Administrador do grupo #IMASOLDIER: "Eu nunca partilhei um post com mulheres"

Ana Carvalho 20/05/2017 19:06

O Semanário SOL teve acesso ao grupo #IMASOLDIER durante esta semana. Trata-se do grupo secreto do Facebook, com mais de 45 mil membros que ficou conhecido por partilhar conteúdos de teor sexista, com vídeos e fotografias sexuais explícitas. 

 

No grupo existiam comentários a insultar uma jornalista e exposição de mulheres que passavam na rua, ou que estavam nos seus postos de trabalho. Quisemos ouvir quem está por trás do movimento e o que pensam sobre as mulheres. Haverá qualquer tipo de explicação para que num grupo secreto se partilhem esse tipo de conteúdos? Quem se responsabiliza? 

Fique a conhecer a entrevista telefónica exclusiva ao SOL com um dos administradores do grupo, um jovem de 28 anos, da zona do Porto. 

Como surgiu a criação deste grupo? Quais são os vossos lemas?

Isto tudo começou por uma brincadeira que era o “Interdito a Mulheres”, não sei se já ouviste falar, mas é exatamente igual ao vosso que se chama “Interdito a Homens”. Era uma cópia chapada daquilo, se calhar não daquilo que se passa dentro do grupo das mulheres, porque os homens funcionam de forma diferente no que toca a falar sobre as mulheres, e as mulheres falam dos homens de uma forma mais suave, nós levamos as coisas mais para, pronto, outros lados. Este grupo foi fechado, eu nem sequer fazia parte da administração do grupo, fazia parte como um membro normal e depois, entretanto, surgiu o #IMASOLDIER.

Porquê esse nome?

Olha, esse nome surgiu comigo, aqui em casa, numa brincadeira com o meu primo. Depois em conversa com o administrador e em comentários, num vídeo, em que havia um rapaz que se estava a ver aflito numa troca de mensagens com uma rapariga. Ele postou no antigo grupo a dizer que precisava de ajuda. E, por brincadeira, que é a coisa mais irónica, estava a dar o “Resgate do Soldado Ryan” e nós dissemos: “Vamos fazer o resgate do soldado” e aquilo colou nos comentários de uma forma incrível.
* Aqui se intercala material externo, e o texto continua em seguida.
-- ==== Sys2Proof/Proofs/StateInvariant.lean ====
section
/-! PROOFS. The engine's invariant `Good`, operation by operation, and its preservation by every step. -/

namespace Sys2Proof
open Machine

/-! ### States with the invariant -/

/-- A state with the registers that `Good` speaks of and everything else as after reset: the deframer's flag, the accumulator,
the channels and the model's own fields are no part of the invariant. -/
def goodPart (s : State) : State :=
  { State.reset with
    phase := s.phase, reqOp := s.reqOp, reqNs := s.reqNs, reqAddr := s.reqAddr, reqVal := s.reqVal, txq := s.txq,
    rxbuf := s.rxbuf, resStatus := s.resStatus, resValue := s.resValue, resData := s.resData,
    connected := s.connected, verCache := s.verCache }

theorem good_goodPart_iff (s : State) : Good (goodPart s) ↔ Good s :=
  ⟨fun h => ⟨h.txRest, h.txEmpty, h.bufferEmpty, h.latch, h.cache, h.gate⟩,
    fun h => ⟨h.txRest, h.txEmpty, h.bufferEmpty, h.latch, h.cache, h.gate⟩⟩

/-- States that agree on the registers of the invariant have it together. -/
theorem Good.congr {s t : State} (h : Good s) (e : goodPart t = goodPart s) : Good t :=
  (good_goodPart_iff t).mp (e ▸ (good_goodPart_iff s).mpr h)

/-- In `Rx` the invariant leaves the buffer open too. -/
theorem Good.collecting {s : State} (h : Good s) (hp : s.phase = .rx) (rxst : RxState) (rxbuf : Bytes) (ck : Byte)
    (free : Nat) : Good { s with rxst := rxst, rxbuf := rxbuf, ck := ck, free := free } :=
  ⟨h.txRest, h.txEmpty, fun hq => by simp [hp] at hq, h.latch, h.cache, h.gate⟩

/-- What the invariant asks of an idle state. -/
theorem good_of_idle {s : State} (hp : s.phase = .idle) (hq : s.txq = []) (hb : s.rxbuf = [])
    (hc : s.verCache = if s.connected then Config.fwId else []) : Good s where
  txRest h := by simp [hp] at h
  txEmpty _ := hq
  bufferEmpty _ := hb
  latch h := by simp [hp] at h
  cache := hc
  gate h := by simp [hp] at h

/-- What the invariant asks of a state with a result to give. -/
theorem good_of_res {s : State} (hp : s.phase = .res) (hq : s.txq = []) (hl : LatchShape s)
    (hc : s.verCache = if s.connected then Config.fwId else []) : Good s where
  txRest h := by simp [hp] at h
  txEmpty _ := hq
  bufferEmpty h := by simp [hp] at h
  latch _ := hl
  cache := hc
  gate h := by simp [hp] at h

theorem good_reset : Good State.reset := good_of_idle rfl rfl rfl rfl

/-! ### Errors and results -/

/-- An error leaves a latch without value and data (R30, R262). -/
theorem latchShape_raise (op : Op) (e : Status) (s : State) (he : e ≠ .ok) : LatchShape (raise op e s) :=
  ⟨statusCode_le e, fun _ => ⟨rfl, rfl⟩, fun h0 => absurd ((statusCode_ok_iff e).mp h0) he⟩

/-- An error is taken with the queue empty; CONNECT's loses connection and cache together. -/
theorem good_raise (op : Op) (e : Status) (s : State) (he : e ≠ .ok) (hq : s.txq = [])
    (hc : s.verCache = if s.connected then Config.fwId else []) : Good (raise op e s) := by
  refine good_of_res rfl hq (latchShape_raise op e s he) ?_
  by_cases ho : op = .connect <;> simp [ho, hc]

/-- The report of a completed buffer is a latch of the shape of R30. -/
theorem latchShape_evaluate (s : State) : LatchShape (evaluate s) := by
  obtain ⟨herr, hok, _⟩ := report_shape s.reqOp s.reqNs s.reqAddr s.reqVal s.rxbuf
  rw [evaluate_reports]
  refine ⟨statusCode_le _, fun hne => ?_, fun h0 => hok ((statusCode_ok_iff _).mp h0)⟩
  have hno := herr fun h => hne ((statusCode_ok_iff _).mpr h)
  exact ⟨congrArg Prod.fst hno, congrArg Prod.snd hno⟩

/-- The evaluation connects with the identifier in the cache, or disconnects and empties it; no other operation touches
either (R232 to R234). -/
theorem cache_evaluate (s : State) (hc : s.verCache = if s.connected then Config.fwId else []) :
    (evaluate s).verCache = if (evaluate s).connected then Config.fwId else [] := by
  obtain ⟨herr, _, hid⟩ := report_shape .connect s.reqNs s.reqAddr s.reqVal s.rxbuf
  rw [evaluate_reports]
  by_cases ho : s.reqOp = .connect
  · by_cases hk : (report .connect s.reqNs s.reqAddr s.reqVal s.rxbuf).1 = .ok
    · simp [ho, hk, hid rfl hk]
    · simp [ho, hk, herr hk]
  · simp [ho, hc]

theorem Good.evaluate {s : State} (h : Good s) (hp : s.phase = .rx) : Good (evaluate s) :=
  good_of_res (evaluate_phase s) (by rw [evaluate_reports]; exact h.txEmpty (by simp [hp])) (latchShape_evaluate s)
    (cache_evaluate s h.cache)

theorem Good.giveResult {s : State} (h : Good s) : Good (giveResult s) := good_of_idle rfl rfl rfl h.cache

theorem good_resetEngine (s : State) : Good (resetEngine s) := good_of_idle rfl rfl rfl rfl

/-! ### Accepting and transmitting -/

theorem requestFrame_ne_nil (op : Op) (ns : Namespace) (addr : Byte) (v : ConfigValue) :
    requestFrame op ns addr v ≠ [] := by
  simp [requestFrame, encodeFrame, frame]

/-- The accept step loads the whole request frame, and the gate has let the operation through (R180, R192). -/
theorem Good.latched {s : State} (h : Good s) (hp : s.phase = .idle) (op : Op) (ns : Namespace) (addr : Byte)
    (value : Int) (hg : op = .read ∨ op = .write → s.connected = true) : Good (Machine.latch op ns addr value s) where
  txRest _ := ⟨requestFrame_ne_nil _ _ _ _, List.suffix_refl _⟩
  txEmpty hn := absurd rfl hn
  bufferEmpty _ := h.bufferEmpty (.inl hp)
  latch hn := by simp at hn
  cache := h.cache
  gate _ := hg

theorem Good.offer {s : State} (h : Good s) (op : Op) (ns : Namespace) (addr : Byte) (value : Int) :
    Good (offer op ns addr value s) := by
  rcases offer_cases op ns addr value s with ⟨_, e⟩ | ⟨hp, _, x, hx, e⟩ | ⟨hp, hg, e⟩ <;> rw [e]
  · exact h.congr rfl
  · exact good_raise op x s (by rcases hx with rfl | rfl <;> simp) (h.txEmpty (by simp [hp])) h.cache
  · exact h.latched hp op ns addr value hg

theorem Good.transmitFail {s : State} (h : Good s) : Good (transmitFail s) :=
  (good_raise s.reqOp .transportError { s with txq := [] } (by simp) rfl h.cache).congr rfl

/-- Handing a byte over leaves a shorter rest of the same frame, or turns around with an empty queue (R136, R137). -/
theorem Good.handOver {s : State} (h : Good s) (hp : s.phase = .tx) {b : Byte} {rest : Bytes} (hq : s.txq = b :: rest) :
    Good (handOver b rest s) := by
  obtain ⟨_, hrest⟩ := h.txRest hp
  cases rest with
  | nil =>
    rw [handOver_last]
    exact ⟨fun hn => by simp at hn, fun _ => rfl, fun _ => rfl, fun hn => by simp at hn, h.cache,
      fun _ => h.gate (.inl hp)⟩
  | cons c rest =>
    rw [handOver_more]
    have hsuf : c :: rest <:+ requestFrame s.reqOp s.reqNs s.reqAddr s.reqVal :=
      (List.suffix_cons b _).trans (hq ▸ hrest)
    exact ⟨fun _ => ⟨by simp, hsuf⟩, fun hn => absurd hp hn, h.bufferEmpty, h.latch, h.cache, h.gate⟩

theorem Good.transmit {s t : State} (h : Good s) (hp : s.phase = .tx) (ht : transmit s = .next t) : Good t := by
  obtain ⟨b, rest, hq, ⟨_, rfl⟩ | ⟨more, _, rfl⟩ | ⟨more, _, rfl⟩⟩ := transmit_next s t ht
  · exact h
  · exact Good.transmitFail (s := { s with txAnswers := more }) (h.congr rfl)
  · exact Good.handOver (s := { s with txAnswers := more }) (h.congr rfl) hp hq

theorem Good.transmitFrame {s t : State} (h : Good s) (wire : Bytes) (ht : transmitFrame wire s = .next t) : Good t := by
  unfold Machine.transmitFrame at ht
  split at ht
  · exact transmitMany_induct Good (fun _ _ hp hg => hg.transmit hp) _ s t h ht
  · cases ht; exact h

/-! ### Receiving -/

theorem Good.receiveByte {s : State} (h : Good s) (hp : s.phase = .rx) (b : Byte) : Good (receiveByte b s) := by
  rcases receiveByte_cases b s with ⟨st, buf, ck, n, e⟩ | ⟨st, buf, ck, n, e⟩ <;> rw [e]
  · exact h.collecting hp st buf ck n
  · exact (h.collecting hp st buf ck n).evaluate hp

theorem Good.receiveFail {s : State} (h : Good s) (hp : s.phase = .rx) : Good (receiveFail s) :=
  (good_raise s.reqOp .transportError s (by simp) (h.txEmpty (by simp [hp])) h.cache).congr rfl

theorem Good.takeOne {s : State} (h : Good s) (hp : s.phase = .rx) : Good (takeOne s) := by
  rcases takeOne_cases s with ⟨_, e⟩ | ⟨more, _, e⟩ | ⟨b, more, _, e⟩ <;> rw [e]
  · exact h
  · exact Good.receiveFail (s := { s with rx := more }) (h.congr rfl) hp
  · exact Good.receiveByte (s := { s with rx := more }) (h.congr rfl) hp b

theorem Good.receiveBytes {s : State} (h : Good s) (bs : Bytes) : Good (receiveBytes bs s) :=
  takeMany_induct Good (fun _ hp hg => hg.takeOne hp) bs.length _ (h.congr rfl)

/-! ### The instruction and the step -/

/-- Every instruction keeps the invariant, run by itself in any phase. -/
theorem Good.exec {s t : State} (h : Good s) (i : Instr) (ht : exec i s = .next t) : Good t := by
  rcases exec_cases i s t ht with ⟨op, ns, addr, value, rfl⟩ | ⟨wire, hw⟩ | ⟨bs, rfl⟩ | ⟨b, hp, rfl⟩ | ⟨st, ck, out, rfl⟩
  · exact h.offer op ns addr value
  · exact h.transmitFrame wire hw
  · exact h.receiveBytes bs
  · exact h.receiveByte hp b
  · exact h.congr rfl

/-- The steps of R199 keep the invariant. -/
theorem Good.engineStep {s t : State} (h : Good s) (hb : s.bench = []) (ht : engineStep s = .next t) : Good t := by
  rcases engineStep_cases s t hb ht with
    ⟨_, rfl | ⟨c, more, _, rfl⟩⟩ | ⟨hp, htx⟩ | ⟨hp, rfl⟩ | ⟨_, rfl | ⟨n, _, rfl⟩⟩
  · exact h
  · exact Good.offer (s := { s with offers := more }) (h.congr rfl) _ _ _ _
  · exact h.transmit hp htx
  · exact h.takeOne hp
  · exact h
  · exact Good.giveResult (s := { s with takes := n }) (h.congr rfl)

/-- Settles O49: reset, an item of the bench port and the steps of R199 each keep `Good`. -/
theorem stepKeepsGood : Obligations.StepKeepsGood := by
  intro s t h ht
  rcases step_cases s t ht with ⟨_, rfl⟩ | ⟨_, _, more, i, _, _, he⟩ | ⟨_, hb, he⟩
  · exact good_resetEngine _
  · exact Good.exec (s := { tick s with bench := more }) (h.congr rfl) i he
  · exact Good.engineStep (s := tick s) (h.congr rfl) hb he

end Sys2Proof
end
Esse grupo fechou, não sei porquê, ainda não entendo porquê. Mas acho que aquele grupo nas definições era fechado, dava para ver o que se escrevia lá. 

Quantos membros tinha, tens noção?

Trinta e cinco mil, ou quarenta mil. Claro que não tem nada a ver com o grupo que as mulheres têm. Eu tenho informação que o das mulheres tem para aí 120 mil mulheres, podes ver no Facebook. Este grupo foi fechado, não sei quando nem sei como, foi bloqueado das redes sociais. Entretanto, a administração desse, criou o tal grupo #IMASOLDIER. A partir daí ficou o nome e a administração do grupo, da qual eu não fazia parte antes, convidou-me para moderador.

Isso foi mais ou menos quando?

Esse grupo deve ter sido fechado em Dezembro. 

As vossas primeiras publicações são em janeiro, certo? Como é que se tem 45 mil pessoas num grupo que surgiu em janeiro? Como é que angariam os membros?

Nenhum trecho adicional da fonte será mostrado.